Enfin, les enseignants sont soumis à une espèce de pilonnage des distributeurs, dès qu’un film à l’affiche est susceptible d’attirer un public scolaire : nos casiers sont alors inondés d’une abondante publicité, souvent très alléchante. Certes, l’intention est souvent louable et le travail d’accompagnement réel (en général, il existe un dossier pédagogique plutôt bien fait pour les professeurs, des séances d’avant-première sont organisées à leur intention…) Mais, cette promotion est parfois pesante : Sylvie Lindeperg dénonçait dans son livre La Voie des images le battage à son avis excessif qui avait accompagné la sortie du film La rafle de Rose Bosh en 2010. Aller voir le film sur la rafle du Vel d’hiv était présenté comme un « devoir de mémoire » presque obligatoire, Mais pour l’ historienne, il s’agit « un devoir procurant un bienfaisant confort moral, privé d’introspection sur le présent, dépouillé de sa responsabilité à l’égard du futur » (Sylvie Lindeperg). Ainsi, dans ces campagnes de promotion très ciblées qui vise un « marché » scolaire considérable, toutes les occasions ne sont pas bonnes à prendre.
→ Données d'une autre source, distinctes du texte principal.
-- ==== Sys2Proof/Tests/Slice0.lean ====
section
/-!
SUPPORT. The model's own tests. Expected values come from the spec: its test vectors (95_test_vectors: S1 to S4, V1 to V108,
P1 to P5), the examples of its rules, its encoding table (R61); each test names its source. Then one witness for every
statement that has hypotheses: a concrete state and operands that meet all of them together.
-/

namespace Sys2Proof.Tests

open Machine

/-! ## Helpers -/

/-- The state an operation answers with (reset where it stops, which none does). -/
def after : Host.Outcome State Fault Refusal → State
  | .next t => t
  | .fault _ => State.reset
  | .refused _ => State.reset

/-- The reset state with other registers. -/
def bench (r : Regs) : State := { State.reset with reg := r }

/-- A memory made of the listed bytes. -/
def memOf (l : List (Nat × Byte)) : Memory := l.foldl (fun m p => memWrite m p.1 p.2) []

/-- A row written as runs: so many pixels of a colour each, as 95_test_vectors writes rows. -/
def runs (l : List (Nat × Colour)) : Row := l.flatMap fun p => List.replicate p.1 (some p.2)

def S0 : Colour := 0xFFFFFF
def S1 : Colour := 0xAAAAAA
def S2 : Colour := 0x555555
def S3 : Colour := 0x000000

/-- The identity palette, what a write of 0xE4 leaves (S2). -/
def identity : Quad Shade := ⟨0, 1, 2, 3⟩

/-- Registers for 2.8's vectors: sprites on, identity palettes. -/
def spriteRegs : Regs := { regsZero with spritesEnabled := true, bgPalette := identity, objPalette1 := identity }

/-! ## Well-formedness: the default configuration is well formed, and each check refuses an ill-formed one -/

theorem test_default_cfg_wf : cfgDefault.wf := by decide

theorem test_cfg_refuses_equal_addresses :
    ¬ Cfg.wf { cfgDefault with regAddr := { regAddrDefault with wx := 0xFF40 } } := by decide

theorem test_cfg_refuses_low_signed_base : ¬ Cfg.wf { cfgDefault with tileBaseSigned := 2047 } := by decide

theorem test_cfg_refuses_slot_size : ¬ Cfg.wf { cfgDefault with oamEntryBytes := 3 } := by decide

theorem test_cfg_refuses_narrow_framebuffer : ¬ Cfg.wf { cfgDefault with fbStride := 159 } := by decide

theorem test_cfg_refuses_short_framebuffer : ¬ Cfg.wf { cfgDefault with fbRows := 143 } := by decide

theorem test_cfg_refuses_reset_line :
    ¬ Cfg.wf { cfgDefault with reset := { regsZero with currentLine := 154 } } ∧
      ¬ Cfg.wf { cfgDefault with reset := { regsZero with prevLine := 154 } } := by decide

theorem test_cfg_refuses_reset_palette :
    ¬ Cfg.wf { cfgDefault with reset := { regsZero with objPalette1 := ⟨1, 0, 0, 0⟩ } } ∧
      ¬ Cfg.wf { cfgDefault with reset := { regsZero with objPalette2 := ⟨3, 0, 0, 0⟩ } } := by decide

/-- An operation is well formed at the extremes of its operands (R76, R111): no operation has an ill-formed operand. -/
theorem test_operations_wf : (Instr.wrLcdc 0xFF).wf = true ∧ (Instr.tick (2 ^ 70) true).wf = true := by decide

/-! ## Decoding: a word of every row of R61, written out as rw, address, data -/

theorem test_decode_wrLcdc : decodeTableWord 25 0b1_1111111101000000_10010001 = some (.wrLcdc 0b10010001) := by decide
theorem test_decode_wrStat : decodeTableWord 25 0b1_1111111101000001_01101000 = some (.wrStat 0b01101000) := by decide
theorem test_decode_wrScy : decodeTableWord 25 0b1_1111111101000010_00000011 = some (.wrScy 0b00000011) := by decide
theorem test_decode_wrScx : decodeTableWord 25 0b1_1111111101000011_11111100 = some (.wrScx 0b11111100) := by decide
theorem test_decode_wrLyc : decodeTableWord 25 0b1_1111111101000101_00000001 = some (.wrLyc 0b00000001) := by decide
theorem test_decode_wrBgp : decodeTableWord 25 0b1_1111111101000111_00011011 = some (.wrBgp 0b00011011) := by decide
theorem test_decode_wrObp0 : decodeTableWord 25 0b1_1111111101001000_11100100 = some (.wrObp0 0b11100100) := by decide
theorem test_decode_wrObp1 : decodeTableWord 25 0b1_1111111101001001_00011011 = some (.wrObp1 0b00011011) := by decide
theorem test_decode_wrWy : decodeTableWord 25 0b1_1111111101001010_01100100 = some (.wrWy 0b01100100) := by decide
theorem test_decode_wrWx : decodeTableWord 25 0b1_1111111101001011_01010111 = some (.wrWx 0b01010111) := by decide

/-- The read's data bits are ignored (R61): all ones here. -/
theorem test_decode_rdStat : decodeTableWord 25 0b0_1111111101000001_11111111 = some .rdStat := by decide
theorem test_decode_rdLy : decodeTableWord 25 0b0_1111111101000100_00000000 = some .rdLy := by decide
theorem test_decode_rdLyc : decodeTableWord 25 0b0_1111111101000101_00000000 = some .rdLyc := by decide

/-- The row TICK has one bit, `q` (R80); in whole bytes eight. -/
theorem test_decode_tick : decodeTableWord 8 0 = some (.tick 0 false) ∧ decodeTableWord 8 1 = some (.tick 0 true) := by decide

/-- R75's unserved accesses: a read of the control register, a write to the line register, any access to 0xFF46. -/
theorem test_decode_unserved :
    decodeTableWord 25 0x0FF4000 = none ∧ decodeTableWord 25 0x1FF4412 = none ∧ decodeTableWord 25 0x1FF4600 = none ∧
      decodeTableWord 25 0x0FF4600 = none := by decide

/-- The words of 95_test_vectors P1 to P5 are what the encoder sends. -/
theorem test_encode_programs :
    encode regAddrDefault (.wrStat 0x68) = .bus 0x1FF4168 ∧ encode regAddrDefault (.wrScx 0xFC) = .bus 0x1FF43FC ∧
      encode regAddrDefault (.wrObp0 0xE4) = .bus 0x1FF48E4 ∧ encode regAddrDefault (.wrWx 0x57) = .bus 0x1FF4B57 ∧
      encode regAddrDefault .rdStat = .bus 0x0FF4100 := by decide

/-! ## Register writes and reads -/

/-- S1. -/
theorem test_wrLcdc_91 : (after (exec (.wrLcdc 0x91) State.reset)).reg =
    { regsZero with bgEnabled := true, bgTiledataSelect := true, lcdEnabled := true } := by decide

/-- V3: the five flags that S1 leaves false. -/
theorem test_wrLcdc_6E : (after (exec (.wrLcdc 0x6E) (bench { regsZero with bgEnabled := true }))).reg =
    { regsZero with spritesEnabled := true, spriteSize := true, tilemapSelect := true, windowEnabled := true,
                    windowTilemapSelect := true } := by decide

/-- V8. -/
theorem test_wrStat_48 : (after (exec (.wrStat 0x48) State.reset)).reg =
    { regsZero with lyInt := true, hblankInt := true } := by decide

/-- V7: the written bits 2, 1, 0 are ignored. -/
theorem test_wrStat_07 : (after (exec (.wrStat 0x07) State.reset)).reg = regsZero := by decide

/-- V16. -/
theorem test_wrScx_FD : (after (exec (.wrScx 0xFD) State.reset)).reg = { regsZero with scrollX := 253 } := by decide
theorem test_wrScy_F0 : (after (exec (.wrScy 0xF0) State.reset)).reg = { regsZero with scrollY := 240 } := by decide
theorem test_wrWx_07 : (after (exec (.wrWx 0x07) State.reset)).reg = { regsZero with windowX := 7 } := by decide
theorem test_wrWy_90 : (after (exec (.wrWy 0x90) State.reset)).reg = { regsZero with windowY := 144 } := by decide

/-- V10. -/
theorem test_wrLyc_FF : (after (exec (.wrLyc 0xFF) State.reset)).reg = { regsZero with lineCompare := 255 } := by decide

/-- S2, V11. -/
theorem test_wrBgp_E4 : (after (exec (.wrBgp 0xE4) State.reset)).reg.bgPalette = ⟨0, 1, 2, 3⟩ := by decide
theorem test_wrBgp_1B : (after (exec (.wrBgp 0x1B) State.reset)).reg.bgPalette = ⟨3, 2, 1, 0⟩ := by decide

/-- V13, V15. -/
theorem test_wrObp0_FF : (after (exec (.wrObp0 0xFF) State.reset)).reg.objPalette1 = ⟨0, 3, 3, 3⟩ := by decide
theorem test_wrObp0_1B : (after (exec (.wrObp0 0x1B) State.reset)).reg.objPalette1 = ⟨0, 2, 1, 0⟩ := by decide

/-- V14; the other table stays (R99). -/
theorem test_wrObp1_E7 : (after (exec (.wrObp1 0xE7) State.reset)).reg =
    { regsZero with objPalette2 := ⟨0, 1, 2, 3⟩ } := by decide

/-- V5: status at reset. -/
theorem test_rdStat_reset : (after (exec .rdStat State.reset)).outputs = [.read 0x84] := by decide

/-- V18: line 150 in V-blank, compare 150, `ly_int` set. -/
theorem test_rdStat_C5 :
    (after (exec .rdStat (bench { regsZero with
      lyInt := true, lineCompare := 0x96, currentLine := 150, lcdMode := .vblank }))).outputs = [.read 0xC5] := by decide

/-- V17, R102's example. -/
theorem test_rdLy : (after (exec .rdLy (bench { regsZero with currentLine := 150, lineCompare := 7 }))).outputs =
    [.read 0x96] := by decide

/-- V10, R103's example. -/
theorem test_rdLyc : (after (exec .rdLyc (bench { regsZero with currentLine := 150, lineCompare := 0xFF }))).outputs =
    [.read 0xFF] := by decide

/-! ## Line, position, mode: V21 to V36 -/

theorem test_lines_and_positions :
    lineOf 113 = 0 ∧ linePosition 113 = 113 ∧ lineOf 114 = 1 ∧ linePosition 114 = 0 ∧ lineOf 16415 = 143 ∧
      lineOf 16416 = 144 ∧ lineOf 17555 = 153 ∧ lineOf 17556 = 0 ∧ lineOf 69773 = 150 ∧ linePosition 69773 = 5 ∧
      lineOf 1000000 = 147 ∧ linePosition 1000000 = 106 ∧ lineOf 35930 = 7 ∧ linePosition 35930 = 20 := by decide

theorem test_modes :
    [0, 19, 20, 62, 63, 113, 114, 16415, 16416, 16435, 16480, 17555, 17556, 69773, 1000000, 35930].map modeOf =
      [.oamSearch, .oamSearch, .pixelTransfer, .pixelTransfer, .hblank, .hblank, .oamSearch, .hblank, .vblank, .vblank,
       .vblank, .vblank, .oamSearch, .vblank, .vblank, .pixelTransfer] := by decide

/-! ## Interrupt evaluation: V37 to V49; render trigger and frame boundary: V50 to V59 -/

/-- The evaluation at a row of 2.3: enables ly, hb, vb, oam; compare value; mode before; line; mode. -/
def statRow (ly hb vb oam : Bool) (lyc : Byte) (prev : Mode) (line : Nat) (mode : Mode) : Option StatSource :=
  statSource { regsZero with lyInt := ly, hblankInt := hb, vblankInt := vb, oamInt := oam, lineCompare := lyc,
                             prevMode := prev } line mode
En tout cas, il est clair qu’un tournant a été pris : on peut désormais envisager un cours d’histoire géographie qui intègre une (ou plusieurs) séquence(s) vidéo , même s’il n’y a bien sûr aucune obligation ! Les enseignants disposent de tous les outils à leur disposition pour le faire correctement, si certains hésitent encore à le faire par crainte de ne pas maitriser suffisamment le vocabulaire technique du cinéma….Mais ce sujet fera l’objet d’une autre chronique !
Pascal Bauchard
(24 mars 2015)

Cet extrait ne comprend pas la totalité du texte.